Bottom line, I have no idea where the issue is. Clearly, the _split_file decides to generate one “message” per step (why? why not latitude? the order of common_vars doesn’t matter I checked), but then it looses those parts somehow.

Sorry for the long issue, but I wanted to be as detailed as possible. Thanks for your time, Chiara

Issue Analytics

  • State:open
  • Created a year ago
  • Comments:6 (4 by maintainers)

github_iconTop GitHub Comments

1reaction
TomAugspurgercommented, Apr 14, 2022

This kinda works, maybe…

A bunch of hacky code to parse the .index file

!pip install -q git+https://github.com/TomAugspurger/cogrib

import adlfs
import cogrib
import urllib.request
import cfgrib
import requests
import re
import itertools

def pairwise(iterable):
    # pairwise('ABCDEFG') --> AB BC CD DE EF FG
    a, b = itertools.tee(iterable)
    next(b, None)
    return zip(a, b)

# XXX: No idea why this is necessary,
# but the inventory file uses different names than cfgrib / xarray.
PARAM_VARAIBLE_MAPPING = {
    "tcdc": "tcc",
    "tmp": "t",
    "soilm": "ssw",
}
# 8:338750:d=2022022100:TMP:0-0.1 m below ground:anl:
def parse_index(index_text: str, length):
    lines = index_text.split("\n")
    names = ["row", "_offset", "date", "variable", "type_of_level", "thing"]
    records = [
        dict(zip(names, line.split(":")[:-1]))
        for line in lines
        if line
    ]

    range_xpr = re.compile(r"(\d*\.?\d*)-(\d*\.?\d*)")
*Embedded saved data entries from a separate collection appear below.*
-- ==== Sys2Proof/Certificates/Slice0/Obligations.lean ====
section
/-! DEFINITION. The statements for the provers, from the spec's numbered rules. Every statement is about all states, so about every choice of the open parameters of 92_eei_decisions.md too. -/

namespace Sys2Proof.Machine

/-! ## Words the statements share -/

/-- Every word the opcode map selects with this mask and match decodes to the instruction given. -/
def Selects (mask mtch : Word) (f : Word → Instr) : Prop :=
  ∀ w : Word, w &&& mask = mtch → decodeWord w = f w

/-- The instruction completes in `s`, and the state it leaves has the property. -/
def Completes (i : Instr) (s : State) (post : State → Prop) : Prop :=
  ∃ t, exec i s = .next t ∧ post t

/-- The result stands in V[x] and the flag in VF. When x = 0xF they meet, and VF_PRIORITY says which
stays: the flag by the spec's rule, the result by the named alternative (40 R106, 92 D8). -/
def ResultAndFlag (x : Reg) (result flag : Nat) (s t : State) : Prop :=
  (x ≠ 15 → (readReg t x).toNat = result ∧ (readReg t 15).toNat = flag) ∧
  (x = 15 → s.params.vfPriority = .flag → (readReg t 15).toNat = flag) ∧
  (x = 15 → s.params.vfPriority = .destination → (readReg t 15).toNat = result)

/-- The fault the table of 60_exceptions.md R211 gives an instruction in a state, if any. -/
def tableFault (i : Instr) (s : State) : Option Fault :=
  let data (n : Nat) : Option Fault :=
    if 0 < n ∧ 0xFFF < s.idx.toNat + n - 1 then
      some (.dataAddress (if 0xFFF < s.idx.toNat then s.idx else 0x1000))
    else none
  let key (x : Reg) : Option Fault :=
    if 15 < (readReg s x).toNat then some (.keyIndex (BitVec.ofNat 16 (readReg s x).toNat)) else none
  match i with
  | .call _ => if s.sp.val = 16 then some .stackOverflow else none
  | .ret => if s.sp.val = 0 then some .stackUnderflow else none
  | .drw _ _ n => data n.toNat
  | .ldBVx _ => data 3
  | .ldMemVx x => data (x.val + 1)
  | .ldVxMem x => data (x.val + 1)
  | .skp x => key x
  | .sknp x => key x
  | _ => none

/-- The table of 10_state.md R23: PC after a Step that executes `i`, in numbers, where A is the fetch
address and `s` the state before the Step. -/
def tablePc (i : Instr) (s : State) : Nat :=
  let a := s.pc.toNat
  let skip (c : Bool) : Nat := if c then a + 4 else a + 2
  let down (x : Reg) : Bool := decide (∃ k : Fin 16, k.val = (readReg s x).toNat ∧ readKey s k = true)
  match i with
  | .jp nnn => nnn.toNat
  | .call nnn => nnn.toNat
  | .ret => if h : 0 < s.sp.val then (readStack s ⟨s.sp.val - 1, by have := s.sp.isLt; omega⟩).toNat else 0
  | .jpV0 nnn => nnn.toNat + (readReg s 0).toNat
  | .seImm x kk => skip (decide (readReg s x = kk))
  | .sneImm x kk => skip (decide (readReg s x ≠ kk))
  | .seReg x y => skip (decide (readReg s x = readReg s y))
  | .sneReg x y => skip (decide (readReg s x ≠ readReg s y))
  | .skp x => skip (down x)
  | .sknp x => skip (!down x)
  | .ldVxK _ => if ∃ k, readKey s k = true then a + 2 else a
  | _ => a + 2

/-- Whether a sprite has a 1 bit over a cell (44_display_keypad_timers.md R191), in closed form: the
cell's row and column counted from the sprite's start, around the edge under Wrap. -/
def spriteCovers (s : State) (x y : Reg) (n : Nibble) (r : Fin 32) (c : Fin 64) : Prop :=
  let c0 := (readReg s x).toNat % 64
  let r0 := (readReg s y).toNat % 32
  let at' (dr dc : Nat) : Prop :=
    dr < n.toNat ∧ dc < 8 ∧ (readByte s (s.idx.toNat + dr)).getLsbD (7 - dc) = true
  match s.params.spriteEdge with
  | .wrap => at' ((r.val + 32 - r0) % 32) ((c.val + 64 - c0) % 64)
  | .clip => r0 ≤ r.val ∧ c0 ≤ c.val ∧ at' (r.val - r0) (c.val - c0)

/-- The bytes an instruction stores to (20_memory.md R65). -/
def storedBytes (i : Instr) (s : State) (a : Nat) : Prop :=
  match i with
  | .ldBVx _ => s.idx.toNat ≤ a ∧ a ≤ s.idx.toNat + 2
  | .ldMemVx x => s.idx.toNat ≤ a ∧ a ≤ s.idx.toNat + x.val
  | _ => False

/-- The instructions that may write VF (10_state.md R21): the six flag writers, and those whose
destination is VF itself. -/
def mayWriteVF : Instr → Prop
  | .addReg _ _ | .sub _ _ | .shr _ _ | .subn _ _ | .shl _ _ | .drw _ _ _ => True
  | .ldImm x _ | .addImm x _ | .rnd x _ | .ldReg x _ | .orReg x _ | .andReg x _ | .xorReg x _ => x = 15
  | .ldVxDt x | .ldVxK x | .ldVxMem x => x = 15
  | _ => False

end Sys2Proof.Machine

open Sys2Proof Sys2Proof.Machine

/-! ## Encoding (30_encoding.md) -/

/-- R70, R53, R81: the two bytes of every well-formed instruction, whatever follows them, decode to that
instruction and leave what follows. -/
def Obligations.EncodedBytesDecodeBack : Prop :=
  ∀ (i : Instr) (rest : List Byte), i.wf = true → decode (encodeBytes i ++ rest) = .ok (i, rest)

/-- R79, R103: every word decodes to a well-formed instruction, and the canonical word of that
instruction decodes to the same one. -/
def Obligations.EveryWordDecodesToAWellFormedInstruction : Prop :=
  ∀ w : Word, (decodeWord w).wf = true ∧ decodeWord (encode (decodeWord w)) = decodeWord w

/-- R81: a word is an instruction of a row exactly when its masked bits are the row's match; so the rows
select disjoint sets of words. -/
def Obligations.OpcodeRowsSelectTheirInstructions : Prop :=
  ∀ (w : Word) (i : Instr), (∀ u, i ≠ .nopUnknown u) →
    (w &&& (opcodeRow i).1 = (opcodeRow i).2 ↔ opcodeRow (decodeWord w) = opcodeRow i)

/-- R79: the words that decode to the no-op are those of R79's list, and it carries the word. -/
def Obligations.UnmappedWordsAreExactlyTheListed : Prop :=
  ∀ w : Word,
    let t := w.toNat / 4096
    let n := w.toNat % 16
    let kk := w.toNat % 256
    decodeWord w = .nopUnknown w ↔
      (t = 0 ∧ n ≠ 0 ∧ n ≠ 0xE) ∨
      (t = 8 ∧ (n = 8 ∨ n = 9 ∨ n = 0xA ∨ n = 0xB ∨ n = 0xC ∨ n = 0xD ∨ n = 0xF)) ∨
      (t = 0xE ∧ n ≠ 1 ∧ n ≠ 0xE) ∨
      (t = 0xF ∧ kk ≠ 0x07 ∧ kk ≠ 0x0A ∧ kk ≠ 0x15 ∧ kk ≠ 0x18 ∧ kk ≠ 0x1E ∧ kk ≠ 0x29 ∧ kk ≠ 0x33 ∧
        kk ≠ 0x55 ∧ kk ≠ 0x65)

/-- R86 and the canonical column of R81: one word of each family, written out from the spec. -/
def Obligations.SampleWordsDecode : Prop :=
  decodeWord 0x600A = .ldImm 0 0x0A ∧ decodeWord 0x6105 = .ldImm 1 0x05 ∧
  decodeWord 0x8014 = .addReg 0 1 ∧ decodeWord 0x00E0 = .cls ∧ decodeWord 0x00EE = .ret ∧
  decodeWord 0x2208 = .call 0x208 ∧ decodeWord 0x5120 = .seReg 1 2 ∧ decodeWord 0xB520 = .jpV0 0x520 ∧
  decodeWord 0xA300 = .ldI 0x300 ∧ decodeWord 0xC00F = .rnd 0 0x0F ∧ decodeWord 0xD125 = .drw 1 2 5 ∧
  decodeWord 0xE09E = .skp 0 ∧ decodeWord 0xF30A = .ldVxK 3 ∧ decodeWord 0xF118 = .ldStVx 1 ∧
  decodeWord 0xFF55 = .ldMemVx 15 ∧ decodeWord 0x8018 = .nopUnknown 0x8018

/-- R80, D6: under STRICT_DECODE a canonical word is what it is under the default, and every other word
is a no-op; an instruction's own word is canonical. That the other words are no-ops and not refused is
the model's choice (log entry 9). -/
def Obligations.StrictDecodeKeepsCanonicalWords : Prop :=
  (∀ w : Word, decodeWith .strict w = if encode (decodeWord w) = w then decodeWord w else .nopUnknown w) ∧
  (∀ (mode : DecodeMode) (i : Instr), i.wf = true → decodeWith mode (encode i) = i)

/-! ## The Step (40_step_cycle.md, 60_exceptions.md) -/

/-- R100: a Step fetches at A, advances PC by 2, executes the decoded instruction under the Step's
random byte, and ticks each timer above 0; a fetch past the memory is a fault, and a fault ends it. The
byte is the free one of this Step (log entry 2); the decoder is R74's unless STRICT_DECODE is set. -/
def Obligations.StepRunsTheDecodedInstruction : Prop :=
  ∀ s : State,
    (0xFFE < s.pc.toNat → step s = .fault (.fetchAddress s.pc)) ∧
    (s.pc.toNat ≤ 0xFFE →
      step s =
        match exec (decodeWith s.params.decodeMode
            (readByte s s.pc.toNat ++ readByte s (s.pc.toNat + 1)))
          { s with pc := s.pc + 2, rand := Config.rand s.steps, steps := s.steps + 1 } with
        | .next u =>
          .next { u with dt := if 0 < u.dt.toNat then u.dt - 1 else u.dt
                         st := if 0 < u.st.toNat then u.st - 1 else u.st }
        | .fault f => .fault f
        | .refused e => .refused e) ∧
    (∀ w, decodeWith .loose w = decodeWord w)

/-- R53: the fetched word is the byte at PC times 256 plus the byte at PC + 1. -/
def Obligations.FetchIsBigEndian : Prop :=
  ∀ s : State, s.pc.toNat ≤ 0xFFE →
    ∃ w, fetch s = some w ∧ w.toNat = 256 * (readByte s s.pc.toNat).toNat + (readByte s (s.pc.toNat + 1)).toNat

/-- R212: a Step raises the fetch fault exactly when PC > 0xFFE, and with PC. -/
def Obligations.FetchFaultsExactlyPastTheMemory : Prop :=
  ∀ (s : State) (a : Word), step s = .fault (.fetchAddress a) ↔ 0xFFE < s.pc.toNat ∧ a = s.pc

/-- R211, R213 to R216, R219: an instruction raises exactly the fault the table gives it in that state,
and completes exactly when the table gives it none; the cause codes and information words are the
table's. -/
def Obligations.FaultsAreThoseOfTheTable : Prop :=
  (∀ (i : Instr) (s : State) (f : Fault), exec i s = .fault f ↔ tableFault i s = some f) ∧
  (∀ (i : Instr) (s : State), (∃ t, exec i s = .next t) ↔ tableFault i s = none) ∧
  (∀ p : Word, (Fault.fetchAddress p).code = 1 ∧ (Fault.fetchAddress p).info = p) ∧
  (∀ a : Word, (Fault.dataAddress a).code = 2 ∧ (Fault.dataAddress a).info = a) ∧
  (Fault.stackOverflow.code = 3 ∧ Fault.stackOverflow.info = 0) ∧
  (Fault.stackUnderflow.code = 4 ∧ Fault.stackUnderflow.info = 0) ∧
  (∀ k : Word, (Fault.keyIndex k).code = 5 ∧ (Fault.keyIndex k).info = k)

/-- R109: no Step is refused. -/
def Obligations.NoStepIsRefused : Prop := ∀ (s : State) (e : Refusal), step s ≠ .refused e

/-- R105: a Step of the host's either completes, and the state is the one it leaves, or is rejected
with a fault and the state is the one before it. -/
def Obligations.RejectedStepChangesNothing : Prop :=
  ∀ (r : Byte) (s : State),
    (∃ t, stepWith r s = .next t ∧ hostStep (.step r) s = (.ok, t)) ∨
    (∃ f, stepWith r s = .fault f ∧ hostStep (.step r) s = (.fault f, s))

/-- R221: a faulting Step faults again with the same cause and information word, whatever the random
byte is and whatever the host did to the keys. -/
def Obligations.FaultRepeatsWhateverTheKeys : Prop :=
  ∀ (s : State) (r r' : Byte) (f : Fault) (keys : Vector Bool 16),
    stepWith r s = .fault f → stepWith r' { s with key := keys } = .fault f

/-- R110, and R23's table: PC after a completed Step, as a number that never wraps. -/
def Obligations.ProgramCounterAfterAStep : Prop :=
  ∀ (s t : State) (w : Word), fetch s = some w → step s = .next t →
    t.pc.toNat = tablePc (decodeWith s.params.decodeMode w) s

/-- R104: every completed Step takes 1 from each timer above 0, from the value its instruction left. -/
def Obligations.TimersTickInEveryCompletedStep : Prop :=
  ∀ (s t : State) (w : Word), fetch s = some w → step s = .next t →
    t.dt.toNat =
      (match decodeWith s.params.decodeMode w with
        | .ldDtVx x => (readReg s x).toNat
        | _ => s.dt.toNat) - 1 ∧
    t.st.toNat =
      (match decodeWith s.params.decodeMode w with
        | .ldStVx x => (readReg s x).toNat
        | _ => s.st.toNat) - 1

/-- R176: only `LD I`, `ADD I` and `LD F` change I. -/
def Obligations.OnlyTheIndexInstructionsChangeI : Prop :=
  ∀ (s t : State) (w : Word), fetch s = some w → step s = .next t →
    (∀ a, decodeWith s.params.decodeMode w ≠ .ldI a) →
    (∀ x, decodeWith s.params.decodeMode w ≠ .addIVx x) →
    (∀ x, decodeWith s.params.decodeMode w ≠ .ldFVx x) → t.idx = s.idx

/-- R65: a completed Step leaves every byte of memory as it was, but for the bytes `LD B` and `LD [I]`
store to. -/
def Obligations.OnlyTheStoresChangeMemory : Prop :=
  ∀ (s t : State) (w : Word), fetch s = some w → step s = .next t →
    ∀ a, ¬ storedBytes (decodeWith s.params.decodeMode w) s a → readByte t a = readByte s a

/-- R21: a completed Step leaves VF as it was unless its instruction is a flag writer or names VF as its
destination. -/
def Obligations.OnlyFlagWritersChangeVF : Prop :=
  ∀ (s t : State) (w : Word), fetch s = some w → step s = .next t →
    ¬ mayWriteVF (decodeWith s.params.decodeMode w) → readReg t 15 = readReg s 15

/-- R27: only `CLS` and `DRW` change a frame-buffer cell; R24: only `CALL` and `RET` change SP, and only
`CALL` a stack entry; R28: no Step changes a key. -/
def Obligations.DisplayStackAndKeysHaveTheirWriters : Prop :=
  ∀ (s t : State) (w : Word), fetch s = some w → step s = .next t →
    ((∀ x y n, decodeWith s.params.decodeMode w ≠ .drw x y n) → decodeWith s.params.decodeMode w ≠ .cls →
      ∀ r c, readCell t r c = readCell s r c) ∧
    ((∀ a, decodeWith s.params.decodeMode w ≠ .call a) →
      (∀ k, readStack t k = readStack s k) ∧
      (decodeWith s.params.decodeMode w ≠ .ret → t.sp = s.sp)) ∧
    (∀ k, readKey t k = readKey s k) ∧ t.params = s.params ∧ t.steps = s.steps + 1

/-- R108: only `RND` depends on the random byte: any other Step does the same under every byte. -/
def Obligations.OnlyRndReadsTheRandomByte : Prop :=
  ∀ (s t : State) (w : Word) (r r' : Byte), fetch s = some w →
    (∀ x kk, decodeWith s.params.decodeMode w ≠ .rnd x kk) →
    stepWith r s = .next t → stepWith r' s = .next { t with rand := r' }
    for record in records:
        record["_offset"] = int(record["_offset"])
        record["param"] = record.pop("variable").lower()  # is this right?
        # XXX: why does this name differ?
        if record["param"] in PARAM_VARAIBLE_MAPPING:
            record["param"] = PARAM_VARAIBLE_MAPPING[record["param"]]
            
        m = range_xpr.match(record["type_of_level"])
        if m:
            endpoints = list(map(float, m.groups()))
            record["levelist"] = endpoints[0]
        else:
            levelist = None
        start, stop = record["thing"].split(" ")[0].split("-")
        record["step"] = stop
            
    for a, b in pairwise(records):
        a["_length"] = b["_offset"] - a["_offset"]
    records[-1]["_length"] = length - records[-1]["_offset"]
    return records

Create the references

import urllib.request
import requests


url = 'https://noaa-gefs-retrospective.s3.amazonaws.com/GEFSv12/reforecast/2000/2000010100/c00/Days:1-10/acpcp_sfc_2000010100_c00.grib2'
filename, message = urllib.request.urlretrieve(url)
r = requests.get(url + ".idx")
indices = parse_index(r.text, int(message["Content-Length"]))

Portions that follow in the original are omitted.